Consider a conversation between two human participants, one of which is interacting remotely (henceforth referred as avatar) and only the audio is available. For the local participant (henceforth referred as human/interlocutor), we have pose and audio information. The goal of the forecasting task is to model future body pose of the avatar. Formally, given sequence of local human audio features $X^H_{t} =\left[x^H_{t}, x^H_{t-1}, \ldots , x^H_{t-k-1}\right]$, human pose $Y^H_{t} =$ $ \left[y^H_{t}, y^H_{t-1}, \ldots , y^H_{t-k-1}\right]$, avatar's audio features Xt = [xt, xt − 1, …, xtk − 1] and history of avatar's pose $\hat{Y}_{t}=\left[\hat{y}_{t}, \hat{y}_{t-1}, \ldots , y_{t-k-1}\right]$, we want to predict avatar's next pose $\hat{y}_{t+1}$. Let $x_t, x_t^H$ be vectors of dimension a, and $y_t, y_t^H$ be vectors of dimension p for all t. k is the size of feature history used by the model. Hence, $X^H_{t}, X_{t} \in \mathcal {R}^{a\times k}$ and $Y^H_{t}, \hat{Y}_{t} \in \mathcal {R}^{p\times k}$ are matrices.

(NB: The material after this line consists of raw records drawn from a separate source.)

theorem pwait (c : CReg) (a : GReg) (sc : BitVec 3) : Statement (.pwait c a sc) := by
  have hf : sc.toNat * 2 ^ 8 + 1 < 2048 := by omega
  obtain ⟨e26, e21, e16, e11⟩ := tri_fields 0x24 c.toNat a.toNat 0 (sc.toNat * 2 ^ 8 + 1) (by omega) (by omega) (by omega) hf
  refine scalarCase _ _ rfl rfl rfl (tri_lt _ _ _ _ _ (by decide) (by omega) (by omega) (by omega) hf) (fun hw n hn => ?_)
  rw [← hn] at e26 e21 e16 e11
  have t4_4 : bf n 4 4 = 0 := by rw [hn, tri_func _ _ _ _ _ _ _ (by decide)]; unfold bf; omega
  have t8_3 : bf n 8 3 = sc.toNat := by rw [hn, tri_func _ _ _ _ _ _ _ (by decide)]; unfold bf; omega
  have t0_4 : bf n 0 4 = 1 := by rw [hn, tri_func _ _ _ _ _ _ _ (by decide)]; unfold bf; omega
  have ⟨n21_3, z21_3⟩ := bf_narrow (len := 3) e21 (by decide) (by omega)
  rw [major_24 e26]
  have hw2 : 2 ≤ sc.toNat := by simpa [WellFormed, phaseScope] using hw
  simp [decodeSync, gAt, cAt, fAt, bit_eq, bit_b2n, checked, checkedOpt, t4_4, t8_3, t0_4, n21_3, z21_3, e21, e16, e11, hw2]

theorem pnum (d : GReg) (sc : BitVec 3) : Statement (.pnum d sc) := by
  have hf : sc.toNat * 2 ^ 8 + 2 < 2048 := by omega
  obtain ⟨e26, e21, e16, e11⟩ := tri_fields 0x24 d.toNat 0 0 (sc.toNat * 2 ^ 8 + 2) (by omega) (by omega) (by omega) hf
  refine scalarCase _ _ rfl rfl rfl (tri_lt _ _ _ _ _ (by decide) (by omega) (by omega) (by omega) hf) (fun hw n hn => ?_)
  rw [← hn] at e26 e21 e16 e11
  have t4_4 : bf n 4 4 = 0 := by rw [hn, tri_func _ _ _ _ _ _ _ (by decide)]; unfold bf; omega
  have t8_3 : bf n 8 3 = sc.toNat := by rw [hn, tri_func _ _ _ _ _ _ _ (by decide)]; unfold bf; omega
  have t0_4 : bf n 0 4 = 2 := by rw [hn, tri_func _ _ _ _ _ _ _ (by decide)]; unfold bf; omega
  rw [major_24 e26]
  have hw2 : 2 ≤ sc.toNat := by simpa [WellFormed, phaseScope] using hw
  simp [decodeSync, gAt, cAt, fAt, bit_eq, bit_b2n, checked, checkedOpt, t4_4, t8_3, t0_4, e21, e16, e11, hw2]

theorem barm (d : GReg) (a : GReg) (b : GReg) : Statement (.barm d a b) := by
  have hf : 3 < 2048 := by omega
  obtain ⟨e26, e21, e16, e11⟩ := tri_fields 0x24 d.toNat a.toNat b.toNat 3 (by omega) (by omega) (by omega) hf
  refine scalarCase _ _ rfl rfl rfl (tri_lt _ _ _ _ _ (by decide) (by omega) (by omega) (by omega) hf) (fun hw n hn => ?_)
  rw [← hn] at e26 e21 e16 e11
  have t4_4 : bf n 4 4 = 0 := by rw [hn, tri_func _ _ _ _ _ _ _ (by decide)]; unfold bf; omega
  have t8_3 : bf n 8 3 = 0 := by rw [hn, tri_func _ _ _ _ _ _ _ (by decide)]; unfold bf; omega
  have t0_4 : bf n 0 4 = 3 := by rw [hn, tri_func _ _ _ _ _ _ _ (by decide)]; unfold bf; omega
  rw [major_24 e26]
  simp [decodeSync, gAt, cAt, fAt, bit_eq, bit_b2n, checked, checkedOpt, t4_4, t8_3, t0_4, e21, e16, e11]
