/-- R324-R332, R63, R79-R81, R83, R84: special-tile operators. `dup` copies a config beat that names another operator too (log
37). On a COND edge a cond beat is a condition and no hole. `delay` on a cycle gives its beats ahead of those that replace them (log
30). `count` is not timed: index n leaves for every II as soon as there is space (log 62). `merge` takes positions or whole
tensors in turn; an input that has ended is passed over. -/
def Sys2Proof.Claims.SpecialTileOperators : Prop :=
  ∀ (s s' : State) (r : Region) (v : OpView) (c : OpCfg) (es : Edges4) (m : BitVec 3) (tp : TurnParam) (dp : DelayParam)
    (sp : StopgenParam) (cp : CountParam) (e : BitVec 8) (k4 : BitVec 4) (desc : Bool) (a b d x : Beat) (q : List Beat)
    (pos runs turn i : Nat) (gone : List Nat) (keys : List (Nat × Nat × Nat)) (ed : Edge),
    Ready s r v → Passes s r v s' →
    let fmt := v.inFmt 0
    let n := v.inLanes 0
    let ways := tp.m.toNat + 1
    let total := cp.n.toNat + 1
    let first := List.replicate (dp.n.toNat + 1) (delayInit dp v)
    let keyOf (k : Nat) : Int := (sortKey fmt (a.lane 32 k)).2.1
    let before (y z : Nat) : Prop := (if desc then keyOf z < keyOf y else keyOf y < keyOf z) ∨ (keyOf y = keyOf z ∧ y < z)
    -- `dup`: every output gets the beat
    (v.head 0 = some a → a.held = false → (a.kind = .config → v.reg.body.targetOf a ≠ some v.ix) →
        (a.kind = .config ∨ a.kind = .group → v.atBoundary 0 = true) → Fires (.dup c es m) s s' r v
      { take := [0], emit := v.toAll a, mark := if a.kind = .marker then some 0 else none, freeze := a.kind == .marker }) ∧
    -- `gate` and `select`
    (At v [0, 1] [a, b] → a.kind = .data → b.kind = .cond → Fires (.gate c) s s' r v
      { take := [0, 1], emit := v.toAll (if bit b.data.toNat 0 then a else holeBeat) }) ∧
    (At v [0, 1] [a, b] → a.kind = .cond → b.kind = .cond → Fires (.gate c) s s' r v
      { take := [0, 1], emit := v.toAll (if fmt = 0x12 ∧ bit b.data.toNat 0 = true then a else holeBeat) }) ∧
    (At v [0, 1, 2] [a, b, d] → a.kind = .cond → b.kind = .data → d.kind = .data → Fires (.select c) s s' r v
      { take := [0, 1, 2], emit := v.toAll (if bit a.data.toNat 0 then d else b) }) ∧
    -- `filter`: a position whose condition is false leaves nothing
    (v.op.mem = .stopgen pos runs → (filterRun v = 0 ∨ pos < filterRun v) → At v [0, 1] [a, b] → a.kind = .data →
      b.kind = .cond → Fires (.filter c) s s' r v
        { take := [0, 1], emit := if bit b.data.toNat 0 then v.toAll a else [], mem := some (.stopgen (pos + 1) 0) }) ∧
    -- `delay`: the beat of N + 1 positions before leaves, at first an initial one
    (At v [0] [a] → a.kind = .data →
      (v.op.mem = .delay (x :: q) false 0 → Fires (.delay c dp) s s' r v
        { take := [0], emit := v.toAll x, mem := some (.delay (q ++ [a]) false 0) }) ∧
      (v.op.mem = .delay [] true 0 → Fires (.delay c dp) s s' r v
        { take := [0], emit := v.toAll (delayInit dp v), mem := some (.delay (first.drop 1 ++ [a]) false 0) }) ∧
      (v.op.mem = .delay q false (i + 1) → Fires (.delay c dp) s s' r v
        { take := [0], emit := [], mem := some (.delay (q ++ [a]) false i) })) ∧
    -- `stopgen` counts positions, and puts a stop behind RUN1 of them
    (v.op.mem = .stopgen pos runs →
      (pos ≤ sp.run1.toNat → At v [0] [a] → a.kind = .data → Fires (.stopgen c sp) s s' r v
        { take := [0], emit := v.toAll a, mem := some (.stopgen (pos + 1) runs) }) ∧
      (sp.run1.toNat < pos → v.head 0 = some a → a.kind = .data → a.held = false → Fires (.stopgen c sp) s s' r v
        { take := [], mem := some (runEnded sp.lev2.toNat runs (insertLevel sp runs)), emit := v.toAll (stopBeat (
            if sp.lev2 ≠ 0 ∧ runs = sp.run2.toNat then sp.lev2.toNat else sp.lev1.toNat)) })) ∧
    -- `count` without inputs: N + 1 tokens and a final stop
    (v.ins = [] → v.op.mem = .count i (i != 0) 0 0 0 false →
      (i < total → Fires (.count c cp) s s' r v
        { take := [], mem := some (.count (i + 1) true 0 0 0 false), emit := v.toAll (dataBeat (packLanes 32
            [i, (if i = 0 then 1 else 0) + (if i + 1 = total then 2 else 0)])) }) ∧
      (i = total → Fires (.count c cp) s s' r v
        { take := [], emit := v.toAll (stopBeat 7), mem := some (.count 0 false 1 0 0 true) })) ∧
    -- `merge` and `split` take turns
    (v.op.mem = .turn turn [] false → turn < ways →
      (tp.byTensor = false → v.ins.length = ways → (∀ y z, y < ways → v.head y = some z →
          z.held = false ∧ z.kind = .data ∧ v.fedBack y = false ∧ v.op.marked.contains y = false) →
        v.op.marked.contains turn = false → (∀ y, y < ways → v.fedBack y = false) →
        ((∀ y, y < ways → v.atBoundary y = true) → ∀ y, y < ways → v.head y ≠ none) →
        v.head turn = some a → Fires (.merge c tp) s s' r v
          { take := [turn], emit := v.toAll a, mem := some (.turn ((turn + 1) % ways) [] false) }) ∧
      (At v [0] [a] → a.kind = .data → Fires (.split c tp) s s' r v
        { take := [0], emit := [(turn, a)],
          mem := some (.turn (if tp.byTensor then turn else (turn + 1) % ways) [] false) })) ∧
    (v.op.mem = .turn turn gone false → turn < ways → tp.byTensor = true → At v [turn] [a] →
      (∀ y z, y < ways → v.head y = some z → z.held = false ∧ z.kind ≠ .marker) →
      (a.kind = .data → Fires (.merge c tp) s s' r v { take := [turn], emit := v.toAll a }) ∧
      (a.kind = .stop → a.level < v.inLevel turn → Fires (.merge c tp) s s' r v
        { take := [turn], emit := v.toAll (stopBeat a.level) }) ∧
      (a.kind = .stop → v.inLevel turn ≤ a.level → a.level < 7 → (turn + 1) % ways ∉ gone → Fires (.merge c tp) s s' r v
        { take := [turn], emit := v.toAll (stopBeat a.level), mem := some (.turn ((turn + 1) % ways) gone false) }) ∧
      (a.kind = .stop → v.inLevel turn ≤ 7 → a.level = 7 → gone = [] → 1 < ways → Fires (.merge c tp) s s' r v
        { take := [turn], emit := v.toAll (stopBeat (v.outLevel 0)), mem := some (.turn ((turn + 1) % ways) [turn] false) }) ∧
      (a.kind = .stop → v.inLevel turn ≤ 7 → a.level = 7 → turn ∉ gone → gone.length + 1 = ways →
        ∃ m, Fires (.merge c tp) s s' r v { take := [turn], emit := v.toAll (stopBeat 7), mem := some m })) ∧
    -- `race`: the K best scores of a token, ties to the lower index
    (v.op.mem = .race keys i none → v.inEdge 0 = some ed → At v [0] [a] → a.kind = .data →
      let scores := (upFrom 0 ed.q.laneCount).map (fun y => (ed.q.coord y i 1, a.lane (fmtWidth fmt) y))
      let best := (scores.foldl (fun l y => raceInsert ((raceKey fmt y.2).1, y.1, y.2) l) keys).take (k4.toNat + 1)
      let fl := scores.foldl (fun f y => f ||| (raceKey fmt y.2).2) 0
      ((i + 1) * ed.q.laneCount < e.toNat + 1 → Fires (.race c e k4) s s' r v
        { take := [0], emit := [], mem := some (.race best (i + 1) none), flags := fl }) ∧
      (e.toNat + 1 ≤ (i + 1) * ed.q.laneCount → k4.toNat + 1 ≤ best.length → v.hasOut 1 = false → Fires (.race c e k4) s s' r v
        { take := [0], emit := [(0, dataBeat (packLanes 32 (best.map (fun y => y.2.1))))], mem := some (.race [] 0 none),
          flags := fl })) ∧
    -- `sortnet`: the lanes in the order of their keys, equal keys in lane order, and the payload with them
    (v.has 1 = true → v.hasOut 1 = true → At v [0, 1] [a, b] → a.kind = .data → b.kind = .data →
      ∃ o : List Nat, o.Perm (upFrom 0 n) ∧ o.Pairwise before ∧ ∃ fl, Fires (.sortnet c desc) s s' r v
        { take := [0, 1], flags := fl, emit :=
            [(0, dataBeat (packLanes 32 (o.map (fun y => (sortKey fmt (a.lane 32 y)).1)))),
             (1, dataBeat (packLanes 32 (o.map (fun y => b.lane 32 y))))] }) ∧
    (v.has 1 = true → v.hasOut 1 = true → At v [0, 1] [a, b] → a.kind = .data → b.kind = .cond →
      ∃ o : List Nat, o.Perm (upFrom 0 n) ∧ o.Pairwise before ∧ ∃ fl, Fires (.sortnet c desc) s s' r v
        { take := [0, 1], flags := fl, emit :=
            [(0, dataBeat (packLanes 32 (o.map (fun y => (sortKey fmt (a.lane 32 y)).1)))), (1, b)] })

This is equivalent to modeling the probability distribution $P(\hat{y}_{t+1} | X^H_t, Y^H_t, X_t, \hat{Y}_t)$. Concatenating all input features $X^H_t, X_t, Y^H_t, \hat{Y}_t$, we define a joint model $f:\mathcal {R}^{2(a+p) \times k} \rightarrow \mathcal {R}^{p}$ which predicts the future pose $\hat{y}_{t+1}$

\begin{equation} \widehat{y}_{t+1} = f\left(X^H_{t}, Y^H_{t}, X_{t}, \hat{Y}_{t}; \theta \right) \end{equation}
(1)
where θ are trainable parameters of function f. As the history of avatar's previously predicted pose sequence $\hat{Y}_{t}$ is used to predict the future pose, f is an autoregressive model.

In this section we discuss challenges of jointly modeling interpersonal and intrapersonal dynamics. We propose our model Dyadic Residual-Attention Model (DRAM) to tackle these challenges in the next Section while maintaining the generalizability of the model.

Challenges of Jointly Modeling Interpersonal and Intrapersonal Dynamics

Interpersonal dynamics are important in providing a realistic social experience in a virtual environment. Ignoring verbal or non-verbal cues from the interlocutor may result in generating avatar body-poses which are not synchronous with the interlocutor[27]. Given enough dyadic conversation data, the function in Equation 1 has the capacity to jointly model interpersonal and intrapersonal dynamics.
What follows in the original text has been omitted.